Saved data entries
——————

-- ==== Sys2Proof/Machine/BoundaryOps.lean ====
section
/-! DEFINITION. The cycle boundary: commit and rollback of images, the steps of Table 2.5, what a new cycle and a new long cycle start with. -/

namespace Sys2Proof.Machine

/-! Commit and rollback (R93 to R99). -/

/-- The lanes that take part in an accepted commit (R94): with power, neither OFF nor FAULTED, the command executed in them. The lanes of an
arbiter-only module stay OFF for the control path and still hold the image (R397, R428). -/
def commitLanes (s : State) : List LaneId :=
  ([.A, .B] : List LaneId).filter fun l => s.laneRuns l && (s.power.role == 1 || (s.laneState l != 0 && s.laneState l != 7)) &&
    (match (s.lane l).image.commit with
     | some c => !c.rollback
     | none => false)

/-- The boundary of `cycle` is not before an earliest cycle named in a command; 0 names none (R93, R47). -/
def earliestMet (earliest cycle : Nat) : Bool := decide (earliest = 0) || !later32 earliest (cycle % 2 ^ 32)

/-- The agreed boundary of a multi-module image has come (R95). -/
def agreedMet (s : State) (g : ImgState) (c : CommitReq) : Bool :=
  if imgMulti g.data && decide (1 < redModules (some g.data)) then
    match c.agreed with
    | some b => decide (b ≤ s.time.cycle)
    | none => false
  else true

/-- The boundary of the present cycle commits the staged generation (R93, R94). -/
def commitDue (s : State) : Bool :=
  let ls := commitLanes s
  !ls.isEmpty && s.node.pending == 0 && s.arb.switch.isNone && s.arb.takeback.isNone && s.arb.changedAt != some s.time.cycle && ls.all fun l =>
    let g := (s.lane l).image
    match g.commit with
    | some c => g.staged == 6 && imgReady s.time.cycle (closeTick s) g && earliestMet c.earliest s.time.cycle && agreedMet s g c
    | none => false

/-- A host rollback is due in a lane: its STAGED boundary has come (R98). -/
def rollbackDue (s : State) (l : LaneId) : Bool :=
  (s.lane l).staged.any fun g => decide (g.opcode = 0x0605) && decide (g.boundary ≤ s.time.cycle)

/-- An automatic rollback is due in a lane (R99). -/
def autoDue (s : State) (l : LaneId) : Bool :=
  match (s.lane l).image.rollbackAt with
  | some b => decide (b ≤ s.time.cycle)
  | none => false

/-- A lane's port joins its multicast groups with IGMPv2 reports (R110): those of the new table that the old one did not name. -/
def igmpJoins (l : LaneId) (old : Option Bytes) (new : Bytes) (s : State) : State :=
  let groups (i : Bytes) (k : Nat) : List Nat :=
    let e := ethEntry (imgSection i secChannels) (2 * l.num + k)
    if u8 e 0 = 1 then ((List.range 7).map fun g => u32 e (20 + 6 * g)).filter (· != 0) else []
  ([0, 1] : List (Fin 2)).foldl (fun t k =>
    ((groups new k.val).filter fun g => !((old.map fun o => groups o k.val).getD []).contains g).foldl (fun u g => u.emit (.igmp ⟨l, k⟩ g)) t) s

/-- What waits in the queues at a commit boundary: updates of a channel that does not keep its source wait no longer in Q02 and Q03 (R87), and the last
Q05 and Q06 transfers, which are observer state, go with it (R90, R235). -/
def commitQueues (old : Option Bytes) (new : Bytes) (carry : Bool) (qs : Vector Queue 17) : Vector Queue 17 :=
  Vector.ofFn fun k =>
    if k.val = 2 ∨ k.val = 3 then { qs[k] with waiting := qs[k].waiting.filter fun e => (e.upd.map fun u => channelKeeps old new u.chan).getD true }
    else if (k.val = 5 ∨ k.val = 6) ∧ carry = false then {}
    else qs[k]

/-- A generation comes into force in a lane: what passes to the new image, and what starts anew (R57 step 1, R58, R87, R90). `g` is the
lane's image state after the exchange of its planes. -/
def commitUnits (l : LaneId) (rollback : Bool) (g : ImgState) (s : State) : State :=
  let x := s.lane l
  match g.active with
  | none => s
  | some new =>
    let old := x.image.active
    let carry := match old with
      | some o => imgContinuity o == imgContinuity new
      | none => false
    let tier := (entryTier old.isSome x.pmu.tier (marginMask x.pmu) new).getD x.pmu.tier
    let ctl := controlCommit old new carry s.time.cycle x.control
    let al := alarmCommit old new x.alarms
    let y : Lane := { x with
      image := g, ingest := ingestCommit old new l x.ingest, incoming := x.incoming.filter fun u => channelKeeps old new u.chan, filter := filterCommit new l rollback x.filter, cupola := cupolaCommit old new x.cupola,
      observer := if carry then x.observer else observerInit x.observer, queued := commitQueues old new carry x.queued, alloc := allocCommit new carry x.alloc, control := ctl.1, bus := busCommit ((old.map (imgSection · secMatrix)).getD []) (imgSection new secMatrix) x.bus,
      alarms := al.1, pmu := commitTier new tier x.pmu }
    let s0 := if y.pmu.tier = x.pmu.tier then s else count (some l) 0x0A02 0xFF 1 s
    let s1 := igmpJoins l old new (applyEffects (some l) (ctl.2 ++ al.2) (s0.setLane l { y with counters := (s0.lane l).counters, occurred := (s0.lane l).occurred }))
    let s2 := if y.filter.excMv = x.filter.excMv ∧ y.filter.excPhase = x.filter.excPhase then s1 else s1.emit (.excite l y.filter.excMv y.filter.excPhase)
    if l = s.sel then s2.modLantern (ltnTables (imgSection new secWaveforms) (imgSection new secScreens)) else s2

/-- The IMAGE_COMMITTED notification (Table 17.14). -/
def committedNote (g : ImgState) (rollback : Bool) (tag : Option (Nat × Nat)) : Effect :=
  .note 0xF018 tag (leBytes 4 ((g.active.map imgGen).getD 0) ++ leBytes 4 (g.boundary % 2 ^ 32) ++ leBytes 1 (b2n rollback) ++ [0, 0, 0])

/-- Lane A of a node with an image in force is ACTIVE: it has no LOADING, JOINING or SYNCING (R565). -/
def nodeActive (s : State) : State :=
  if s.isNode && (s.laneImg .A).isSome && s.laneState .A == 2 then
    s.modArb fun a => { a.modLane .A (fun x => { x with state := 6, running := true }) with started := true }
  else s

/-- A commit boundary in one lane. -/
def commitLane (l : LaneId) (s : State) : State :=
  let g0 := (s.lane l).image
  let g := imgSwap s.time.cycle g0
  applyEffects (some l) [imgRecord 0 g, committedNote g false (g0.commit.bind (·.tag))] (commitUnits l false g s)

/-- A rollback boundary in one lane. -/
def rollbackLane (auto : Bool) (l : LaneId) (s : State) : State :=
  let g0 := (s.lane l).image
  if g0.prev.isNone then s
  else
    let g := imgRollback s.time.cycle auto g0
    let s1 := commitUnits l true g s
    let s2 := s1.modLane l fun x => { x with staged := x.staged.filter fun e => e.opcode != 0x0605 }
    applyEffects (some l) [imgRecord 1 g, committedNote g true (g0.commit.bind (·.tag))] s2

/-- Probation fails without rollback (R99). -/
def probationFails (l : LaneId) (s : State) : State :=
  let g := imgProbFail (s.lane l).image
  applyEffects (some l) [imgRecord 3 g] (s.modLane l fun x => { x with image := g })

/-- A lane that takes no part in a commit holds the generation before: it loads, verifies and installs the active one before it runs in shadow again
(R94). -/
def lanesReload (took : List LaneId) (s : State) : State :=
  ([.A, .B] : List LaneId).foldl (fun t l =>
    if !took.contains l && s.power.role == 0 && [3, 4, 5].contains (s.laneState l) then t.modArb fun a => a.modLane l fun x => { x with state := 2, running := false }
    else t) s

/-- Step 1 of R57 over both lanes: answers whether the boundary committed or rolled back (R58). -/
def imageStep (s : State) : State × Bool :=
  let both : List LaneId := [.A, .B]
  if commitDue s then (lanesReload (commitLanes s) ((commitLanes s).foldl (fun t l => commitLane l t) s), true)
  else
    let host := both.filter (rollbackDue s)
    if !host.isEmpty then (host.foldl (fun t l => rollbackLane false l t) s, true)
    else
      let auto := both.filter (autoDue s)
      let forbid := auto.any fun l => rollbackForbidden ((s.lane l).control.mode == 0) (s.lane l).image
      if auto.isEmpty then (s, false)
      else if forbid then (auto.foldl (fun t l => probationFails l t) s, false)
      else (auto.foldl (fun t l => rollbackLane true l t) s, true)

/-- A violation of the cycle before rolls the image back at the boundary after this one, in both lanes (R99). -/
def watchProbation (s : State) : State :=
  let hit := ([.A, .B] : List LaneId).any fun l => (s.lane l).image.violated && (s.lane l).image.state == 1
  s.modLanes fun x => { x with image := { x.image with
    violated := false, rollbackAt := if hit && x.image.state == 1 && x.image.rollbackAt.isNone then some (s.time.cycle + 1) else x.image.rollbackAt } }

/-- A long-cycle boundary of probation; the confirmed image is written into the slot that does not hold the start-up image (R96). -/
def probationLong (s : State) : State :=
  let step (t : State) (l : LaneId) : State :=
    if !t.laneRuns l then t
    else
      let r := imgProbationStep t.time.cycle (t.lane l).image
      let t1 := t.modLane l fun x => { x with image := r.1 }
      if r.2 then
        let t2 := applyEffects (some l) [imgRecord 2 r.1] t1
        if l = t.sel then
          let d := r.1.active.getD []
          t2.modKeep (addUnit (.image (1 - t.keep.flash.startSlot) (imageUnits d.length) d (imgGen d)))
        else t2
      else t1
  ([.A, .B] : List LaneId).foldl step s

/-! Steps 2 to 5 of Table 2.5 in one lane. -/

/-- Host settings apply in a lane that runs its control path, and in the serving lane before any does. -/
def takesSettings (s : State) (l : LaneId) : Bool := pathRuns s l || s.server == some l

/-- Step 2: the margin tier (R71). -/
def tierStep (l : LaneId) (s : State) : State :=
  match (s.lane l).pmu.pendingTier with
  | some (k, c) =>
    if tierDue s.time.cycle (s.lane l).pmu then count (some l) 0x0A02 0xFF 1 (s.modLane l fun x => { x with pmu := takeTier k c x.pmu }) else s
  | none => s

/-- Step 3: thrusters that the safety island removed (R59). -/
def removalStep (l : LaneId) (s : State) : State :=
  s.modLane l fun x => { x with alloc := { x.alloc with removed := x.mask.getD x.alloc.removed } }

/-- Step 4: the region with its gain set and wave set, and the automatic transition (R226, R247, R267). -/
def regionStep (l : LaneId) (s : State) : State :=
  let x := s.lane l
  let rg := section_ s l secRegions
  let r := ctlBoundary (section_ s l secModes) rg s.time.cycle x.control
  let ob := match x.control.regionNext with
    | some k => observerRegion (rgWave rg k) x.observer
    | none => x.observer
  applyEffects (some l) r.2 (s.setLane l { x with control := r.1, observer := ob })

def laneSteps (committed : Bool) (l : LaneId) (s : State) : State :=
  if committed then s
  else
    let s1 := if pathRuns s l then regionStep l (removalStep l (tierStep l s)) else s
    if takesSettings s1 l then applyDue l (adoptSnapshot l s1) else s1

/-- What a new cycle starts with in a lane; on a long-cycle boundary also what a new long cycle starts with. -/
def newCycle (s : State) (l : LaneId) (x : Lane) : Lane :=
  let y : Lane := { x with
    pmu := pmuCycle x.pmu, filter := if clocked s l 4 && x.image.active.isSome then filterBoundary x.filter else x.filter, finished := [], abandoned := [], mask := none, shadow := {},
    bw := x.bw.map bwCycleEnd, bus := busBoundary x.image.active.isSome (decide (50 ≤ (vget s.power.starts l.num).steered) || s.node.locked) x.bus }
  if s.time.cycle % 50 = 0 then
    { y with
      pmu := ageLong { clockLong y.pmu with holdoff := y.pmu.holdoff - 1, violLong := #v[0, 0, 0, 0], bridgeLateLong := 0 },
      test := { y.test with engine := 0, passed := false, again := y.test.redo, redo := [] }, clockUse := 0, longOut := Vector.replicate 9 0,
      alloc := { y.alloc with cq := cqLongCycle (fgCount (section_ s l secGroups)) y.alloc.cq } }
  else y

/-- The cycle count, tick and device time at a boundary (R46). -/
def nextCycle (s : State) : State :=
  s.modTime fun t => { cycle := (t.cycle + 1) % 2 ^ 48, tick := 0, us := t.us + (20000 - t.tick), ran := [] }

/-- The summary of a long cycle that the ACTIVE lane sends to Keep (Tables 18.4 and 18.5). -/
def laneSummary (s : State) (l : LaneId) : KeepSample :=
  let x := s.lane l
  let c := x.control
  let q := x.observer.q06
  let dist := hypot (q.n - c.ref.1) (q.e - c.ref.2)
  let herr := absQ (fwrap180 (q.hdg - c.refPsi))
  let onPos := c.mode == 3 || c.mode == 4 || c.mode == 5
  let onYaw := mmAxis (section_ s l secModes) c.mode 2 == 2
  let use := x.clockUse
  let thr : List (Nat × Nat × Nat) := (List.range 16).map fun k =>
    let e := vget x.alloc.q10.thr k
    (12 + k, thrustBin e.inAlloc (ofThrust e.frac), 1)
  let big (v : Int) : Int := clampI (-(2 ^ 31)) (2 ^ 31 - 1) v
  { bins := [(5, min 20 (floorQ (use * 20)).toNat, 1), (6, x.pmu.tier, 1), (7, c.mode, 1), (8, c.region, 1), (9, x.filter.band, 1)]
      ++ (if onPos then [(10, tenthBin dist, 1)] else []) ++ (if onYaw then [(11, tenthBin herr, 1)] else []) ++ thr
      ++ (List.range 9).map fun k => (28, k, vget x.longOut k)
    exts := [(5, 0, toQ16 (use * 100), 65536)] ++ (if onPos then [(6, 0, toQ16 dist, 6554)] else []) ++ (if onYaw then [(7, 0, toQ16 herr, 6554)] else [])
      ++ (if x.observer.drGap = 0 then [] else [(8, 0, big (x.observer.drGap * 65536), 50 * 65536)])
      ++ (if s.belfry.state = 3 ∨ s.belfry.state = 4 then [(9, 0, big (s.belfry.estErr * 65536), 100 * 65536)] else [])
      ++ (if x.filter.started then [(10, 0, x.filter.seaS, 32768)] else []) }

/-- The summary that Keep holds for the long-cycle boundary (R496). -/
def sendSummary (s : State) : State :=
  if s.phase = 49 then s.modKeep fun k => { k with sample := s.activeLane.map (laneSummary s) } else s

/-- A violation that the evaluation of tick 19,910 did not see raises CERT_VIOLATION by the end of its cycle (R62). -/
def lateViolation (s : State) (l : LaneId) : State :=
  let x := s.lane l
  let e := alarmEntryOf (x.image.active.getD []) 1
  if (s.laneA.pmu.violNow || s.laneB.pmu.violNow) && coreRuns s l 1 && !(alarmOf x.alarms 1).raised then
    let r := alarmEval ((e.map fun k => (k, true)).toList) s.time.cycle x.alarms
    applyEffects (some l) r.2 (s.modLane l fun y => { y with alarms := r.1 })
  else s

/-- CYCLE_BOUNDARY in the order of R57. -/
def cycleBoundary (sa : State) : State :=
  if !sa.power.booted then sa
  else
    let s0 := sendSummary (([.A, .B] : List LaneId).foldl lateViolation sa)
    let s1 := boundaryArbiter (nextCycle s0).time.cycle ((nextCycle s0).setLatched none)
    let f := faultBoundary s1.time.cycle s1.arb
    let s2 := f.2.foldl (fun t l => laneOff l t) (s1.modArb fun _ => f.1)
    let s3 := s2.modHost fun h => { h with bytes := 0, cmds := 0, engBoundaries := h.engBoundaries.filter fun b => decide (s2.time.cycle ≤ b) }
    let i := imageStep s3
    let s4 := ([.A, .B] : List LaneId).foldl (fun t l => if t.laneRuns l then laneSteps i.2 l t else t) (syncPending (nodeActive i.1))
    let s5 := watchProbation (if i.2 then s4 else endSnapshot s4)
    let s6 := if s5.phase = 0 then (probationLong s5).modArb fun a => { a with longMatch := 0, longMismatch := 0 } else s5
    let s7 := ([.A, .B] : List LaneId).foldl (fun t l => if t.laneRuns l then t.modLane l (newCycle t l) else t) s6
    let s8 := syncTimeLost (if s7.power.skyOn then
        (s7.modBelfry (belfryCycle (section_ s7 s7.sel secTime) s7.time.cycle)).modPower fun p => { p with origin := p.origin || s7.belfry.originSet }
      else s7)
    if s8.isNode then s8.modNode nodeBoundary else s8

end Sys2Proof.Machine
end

——————

### WHAT YOU NEED TO DO
Restate word for word only the lines above from the line containing "back (R58). -/" to the line containing "let t2 := applyEffects", both of them included.

### REPLY TO THE TASK
/-- Step 1 of R57 over both lanes: answers whether the boundary committed or rolled back (R58). -/
def imageStep (s : State) : State × Bool :=
  let both : List LaneId := [.A, .B]
  if commitDue s then (lanesReload (commitLanes s) ((commitLanes s).foldl (fun t l => commitLane l t) s), true)
  else
    let host := both.filter (rollbackDue s)
    if !host.isEmpty then (host.foldl (fun t l => rollbackLane false l t) s, true)
    else
      let auto := both.filter (autoDue s)
      let forbid := auto.any fun l => rollbackForbidden ((s.lane l).control.mode == 0) (s.lane l).image
      if auto.isEmpty then (s, false)
      else if forbid then (auto.foldl (fun t l => probationFails l t) s, false)
      else (auto.foldl (fun t l => rollbackLane true l t) s, true)

/-- A violation of the cycle before rolls the image back at the boundary after this one, in both lanes (R99). -/
def watchProbation (s : State) : State :=
  let hit := ([.A, .B] : List LaneId).any fun l => (s.lane l).image.violated && (s.lane l).image.state == 1
  s.modLanes fun x => { x with image := { x.image with
    violated := false, rollbackAt := if hit && x.image.state == 1 && x.image.rollbackAt.isNone then some (s.time.cycle + 1) else x.image.rollbackAt } }

/-- A long-cycle boundary of probation; the confirmed image is written into the slot that does not hold the start-up image (R96). -/
def probationLong (s : State) : State :=
  let step (t : State) (l : LaneId) : State :=
    if !t.laneRuns l then t
    else
      let r := imgProbationStep t.time.cycle (t.lane l).image
      let t1 := t.modLane l fun x => { x with image := r.1 }
      if r.2 then
        let t2 := applyEffects (some l) [imgRecord 2 r.1] t1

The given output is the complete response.